> _WORK INSTRUCTIONS_
When you reach the line containing "let q := (s.convOf k).cseq" in the records below, start copying exactly, and stop once you have copied the line containing "let s := ((s.wr".

> _INPUT_
/-- The status a CJC entry's last result adds (R138, R139): 1 when there is none. -/
def State.cjcStatus (s : State) (k : Nat) (en : ConvEntry) : BitVec 4 :=
  if en.poly then (match Tab.find (s.convOf k).last en.cjc with | some r => r.st | none => 1) else 0

/-- An input entry (KIND 0) ends: open wire, filter, value, status and token (R128, R136 to R140).  DESIGN CHOICE (notes/assumptions/111.md): a sample
with burn-out on that carries ST 1 for another reason than an open input is not compared. -/
def State.inputEnd (s : State) (k e : Nat) (codes : List Int) (bad : Bool) : State :=
  let en := s.convEntry k e
  let i := chanOf k 0 en.ch
  let m := s.convSample k i en.range en.os codes bad
  let s := s.ovrCount k m
  let s := if en.burnout ≠ 0 ∧ m.st ≠ 1 then s.openWire i en.range m.x else s
  let st := stMax (if s.rbit (Reg.AFE_OW (i / 32)) (i % 32) then 1 else m.st) (s.cjcStatus k en)
  let s := s.calSample i en.range m.u st m.ovr
  let c := s.convOf k
  if st = 1 then
    let s := s.setConv k { c with filt := Tab.del c.filt e, last := Tab.put c.last e ⟨s.subst i, 1⟩ }
    s.convSend k (mkToken (s.subst i) en.sig 1 c.cseq)
  else
    let x := if en.iir = 0 then m.x
      else match Tab.find c.filt e with
        | none => m.x
        | some y => F32.add y (F32.mul (F32.sub m.x y) (F32.pow2neg en.iir))
    let v := match s.convValue k en x with | some v => v.1 | none => 0
    let s := s.setConv k { c with filt := if en.iir = 0 then c.filt else Tab.put c.filt e x, last := Tab.put c.last e ⟨v, st⟩ }
    s.convSend k (mkToken v en.sig st c.cseq)

/-- A check entry (KIND 1) ends: the sample waits for the comparison (R141), or counts toward a re-admission test (R148).  The ACHK token of a pair that
became SINGLE or DOWN meanwhile carries ST 1 (R145). -/
def State.checkEnd (s : State) (k e : Nat) (codes : List Int) (bad : Bool) : State :=
  let en := s.convEntry k e
  let i := chanOf k 1 en.ch
  match (s.convOf k).level with
  | some (r, f) =>
    let m := s.convSample k i r en.os codes bad
    (s.ovrCount k m).testMeasure k r f m.x m.bad
  | none =>
    let m := s.convSample k i en.range en.os codes bad
    let s := s.ovrCount k m
    let st := stMax m.st (s.cjcStatus k en)
    let s := s.calSample i en.range m.u st m.ovr
    let v := match s.convValue k en m.x with | some v => v.1 | none => 0
    let q := (s.convOf k).cseq
    if s.pairState (k / 2) = 2 ∨ s.pairState (k / 2) = 5 then s.achkDown k e q
    else
      let smp := some ⟨m.x, v, st, q, en.range⟩
      let p := s.pairOf (k / 2)
      s.setPair (k / 2) (if k % 2 = 0 then { p with smpA := smp } else { p with smpB := smp })

/-- A diagnostic slot (KIND 2) ends: a level of a re-admission test (R148), or a request (R150).  A slot of range MA measures amperes: the expected value,
TOL and 0.95 FS are taken through the 50 Ω shunt. -/
def State.diagEnd (s : State) (k e : Nat) (codes : List Int) (bad : Bool) : State :=
  let en := s.convEntry k e
  match (s.convOf k).level with
  | some (r, f) =>
    let m := s.convSample k (chanOf k 0 en.ch) r en.os codes bad
    (s.ovrCount k m).testMeasure k r f m.x m.bad
  | none =>
    if !(s.convOf k).diag then s
    else
      let p := k / 2
      let ch := s.fld (F.AFE_TDAC_CMD_CH p)
      let mode := s.fld (F.AFE_TDAC_CMD_MODE p)
      let m := s.convSample k (chanOf k 0 ch) en.range en.os codes bad
      let s := s.ovrCount k m
      let f := fsOf en.range
      let r := if en.range = 3 then 50 else 1
      let v := s.dacOut p (s.fld (F.AFE_TDAC_CMD_CODE p)) (en.range == 2)
      let exp := if mode = 0 then (if en.range = 3 then F32.div v (F32.ofInt 50) else v) else F32.ofRatio (f.1 * 19) (f.2 * 20 * r)
      let pass := if mode = 0 then F32.absLeRatio (F32.sub m.x exp) (s.fld (F.AFE_PAIR_CFG_TOL_UV p)) (1000000 * r)
        else F32.ltRatio m.x (f.1 * 19) (f.2 * 20 * r)
      let s := ((s.wr (Reg.AFE_TDAC_MEAS p) m.x).wr (Reg.AFE_TDAC_EXP p) exp).setFld (F.AFE_TDAC_RES_DONE p) 1
      let s := s.setFld (F.AFE_TDAC_RES_PASS p) (b2n pass)
      if pass then s else s.log 0x0516 (0x3000 + k) (ch + mode * 2 ^ 4)
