-- ==== Sys2Proof/Machine/Aes.lean ====
section
/-! DEFINITION. AES-256-GCM (R7, R388, R519, R520; FIPS 197 and SP 800-38D define it, notes/assumptions/9.md), over bytes, with nonces of 12 bytes. -/
namespace Sys2Proof.Machine

/-! ## AES-256 -/

/-- Twice an element of GF(2⁸). -/
def gf8Twice (a : Nat) : Nat := if a < 128 then 2 * a else (2 * a) ^^^ 0x11B

/-- A product in GF(2⁸), over the lowest bits of `b`. -/
def gf8Mul : Nat → Nat → Nat → Nat
  | 0, _, _ => 0
  | k + 1, a, b => (if b % 2 = 1 then a else 0) ^^^ gf8Mul k (gf8Twice a) (b / 2)

/-- The inverse in GF(2⁸), x²⁵⁴ = x² · x⁴ · … · x¹²⁸, and 0 for 0. -/
def gf8Inv (x : Nat) : Nat := ((List.range 7).foldl (fun a _ => let q := gf8Mul 8 a.2 a.2; (gf8Mul 8 a.1 q, q)) (1, x)).1

/-- The S-box: an inverse, then the affine map of its bits. -/
def aesSub (x : Nat) : Nat :=
  let i := gf8Inv x
  [1, 2, 3, 4].foldl (fun y k => y ^^^ (i * 2 ^ k % 256 + i / 2 ^ (8 - k))) (i ^^^ 0x63)

def aesBox : List Nat := (List.range 256).map aesSub
def subByte (x : Nat) : Nat := aesBox.getD x 0

/-- Byte strings added bit by bit, as far as the shorter goes. -/
def xorBytes (a b : List Nat) : List Nat := List.zipWith (fun x y => x ^^^ y) a b

/-- The words of a key schedule, the newest first: `i` is the index of the next of `n` more (0 to 59 in all). -/
def aesExpand : Nat → Nat → List (List Nat) → List (List Nat)
  | 0, _, ws => ws
  | n + 1, i, ws =>
    let t := ws.headD []
    let t := if i % 8 = 0 then xorBytes ((t.drop 1 ++ t.take 1).map subByte) [2 ^ (i / 8 - 1), 0, 0, 0]
      else if i % 8 = 4 then t.map subByte else t
    aesExpand n (i + 1) (xorBytes (ws.getD 7 []) t :: ws)

/-- The 15 round keys of a 32-byte key. -/
def aesKeys (key : List Nat) : List (List Nat) :=
  let ws := (aesExpand 52 8 ((List.range 8).map (fun i => (key.drop (4 * i)).take 4)).reverse).reverse
  (List.range 15).map (fun r => ((ws.drop (4 * r)).take 4).flatten)

/-- SubBytes and ShiftRows on a block, column by column. -/
def aesShift (b : List Nat) : List Nat := (List.range 16).map (fun i => subByte (b.getD ((i + 4 * (i % 4)) % 16) 0))

/-- MixColumns. -/
def aesMix (b : List Nat) : List Nat :=
  (List.range 16).map (fun i =>
    let c (k : Nat) : Nat := b.getD (i / 4 * 4 + (i + k) % 4) 0
    gf8Twice (c 0) ^^^ gf8Twice (c 1) ^^^ c 1 ^^^ c 2 ^^^ c 3)

/-- A block encrypted under a key schedule. -/
def aesBlock (ks : List (List Nat)) (b : List Nat) : List Nat :=
  let mid := ((ks.drop 1).take 13).foldl (fun b k => xorBytes (aesMix (aesShift b)) k) (xorBytes b (ks.headD []))
  xorBytes (aesShift mid) (ks.getD 14 [])

/-! ## GCM -/

/-- A product in GF(2¹²⁸) as GCM numbers its bits (the first the highest), over the lowest bits of `x` and the highest first. -/
def ghMul (x : Nat) : Nat → Nat → Nat
  | 0, _ => 0
  | k + 1, v => (if x / 2 ^ k % 2 = 1 then v else 0) ^^^ ghMul x k (if v % 2 = 1 then (v / 2) ^^^ (0xE1 * 2 ^ 120) else v / 2)

/-- GHASH of whole blocks. -/
def ghash (h : Nat) : Nat → List Nat → Nat → Nat
  | 0, _, y => y
  | n + 1, l, y => ghash h n (l.drop 16) (ghMul (y ^^^ ofBe (l.take 16)) 128 h)

/-- Bytes filled with zeros up to a whole block. -/
def padBlock (l : List Nat) : List Nat := l ++ List.replicate ((16 - l.length % 16) % 16) 0

/-- The key stream's block `i` under a nonce. -/
def gcmBlock (ks : List (List Nat)) (nonce : List Nat) (i : Nat) : List Nat := aesBlock ks (nonce ++ beBytes 4 i)

/-- Bytes encrypted, or decrypted, in counter mode. -/
def gcmStream (key nonce l : List Nat) : List Nat :=
  let ks := aesKeys key
  (List.range ((l.length + 15) / 16)).flatMap (fun i => xorBytes ((l.drop (16 * i)).take 16) (gcmBlock ks nonce (i + 2)))

/-- The tag of a ciphertext and additional data. -/
def gcmTag (key nonce aad c : List Nat) : List Nat :=
  let ks := aesKeys key
  let h := ofBe (aesBlock ks (List.replicate 16 0))
  let l := padBlock aad ++ padBlock c ++ beBytes 8 (8 * aad.length) ++ beBytes 8 (8 * c.length)
  xorBytes (beBytes 16 (ghash h (l.length / 16) l 0)) (gcmBlock ks nonce 1)

/-- AES-256-GCM: ciphertext, then tag. -/
def gcmSeal (key nonce aad p : List Nat) : List Nat :=
  let c := gcmStream key nonce p
  c ++ gcmTag key nonce aad c

/-- The plaintext of a ciphertext with its tag at the end; none where the tag fails. -/
def gcmOpen (key nonce aad l : List Nat) : Option (List Nat) :=
  let c := l.take (l.length - 16)
  if 16 ≤ l.length ∧ l.drop (l.length - 16) = gcmTag key nonce aad c then some (gcmStream key nonce c) else none

end Sys2Proof.Machine
end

> _SOLUTION TO THE PROBLEM_
    let q := (s.convOf k).cseq
    if s.pairState (k / 2) = 2 ∨ s.pairState (k / 2) = 5 then s.achkDown k e q
    else
      let smp := some ⟨m.x, v, st, q, en.range⟩
      let p := s.pairOf (k / 2)
      s.setPair (k / 2) (if k % 2 = 0 then { p with smpA := smp } else { p with smpB := smp })

/-- A diagnostic slot (KIND 2) ends: a level of a re-admission test (R148), or a request (R150).  A slot of range MA measures amperes: the expected value,
TOL and 0.95 FS are taken through the 50 Ω shunt. -/
def State.diagEnd (s : State) (k e : Nat) (codes : List Int) (bad : Bool) : State :=
  let en := s.convEntry k e
  match (s.convOf k).level with
  | some (r, f) =>
    let m := s.convSample k (chanOf k 0 en.ch) r en.os codes bad
    (s.ovrCount k m).testMeasure k r f m.x m.bad
  | none =>
    if !(s.convOf k).diag then s
    else
      let p := k / 2
      let ch := s.fld (F.AFE_TDAC_CMD_CH p)
      let mode := s.fld (F.AFE_TDAC_CMD_MODE p)
      let m := s.convSample k (chanOf k 0 ch) en.range en.os codes bad
      let s := s.ovrCount k m
      let f := fsOf en.range
      let r := if en.range = 3 then 50 else 1
      let v := s.dacOut p (s.fld (F.AFE_TDAC_CMD_CODE p)) (en.range == 2)
      let exp := if mode = 0 then (if en.range = 3 then F32.div v (F32.ofInt 50) else v) else F32.ofRatio (f.1 * 19) (f.2 * 20 * r)
      let pass := if mode = 0 then F32.absLeRatio (F32.sub m.x exp) (s.fld (F.AFE_PAIR_CFG_TOL_UV p)) (1000000 * r)
        else F32.ltRatio m.x (f.1 * 19) (f.2 * 20 * r)
      let s := ((s.wr (Reg.AFE_TDAC_MEAS p) m.x).wr (Reg.AFE_TDAC_EXP p) exp).setFld (F.AFE_TDAC_RES_DONE p) 1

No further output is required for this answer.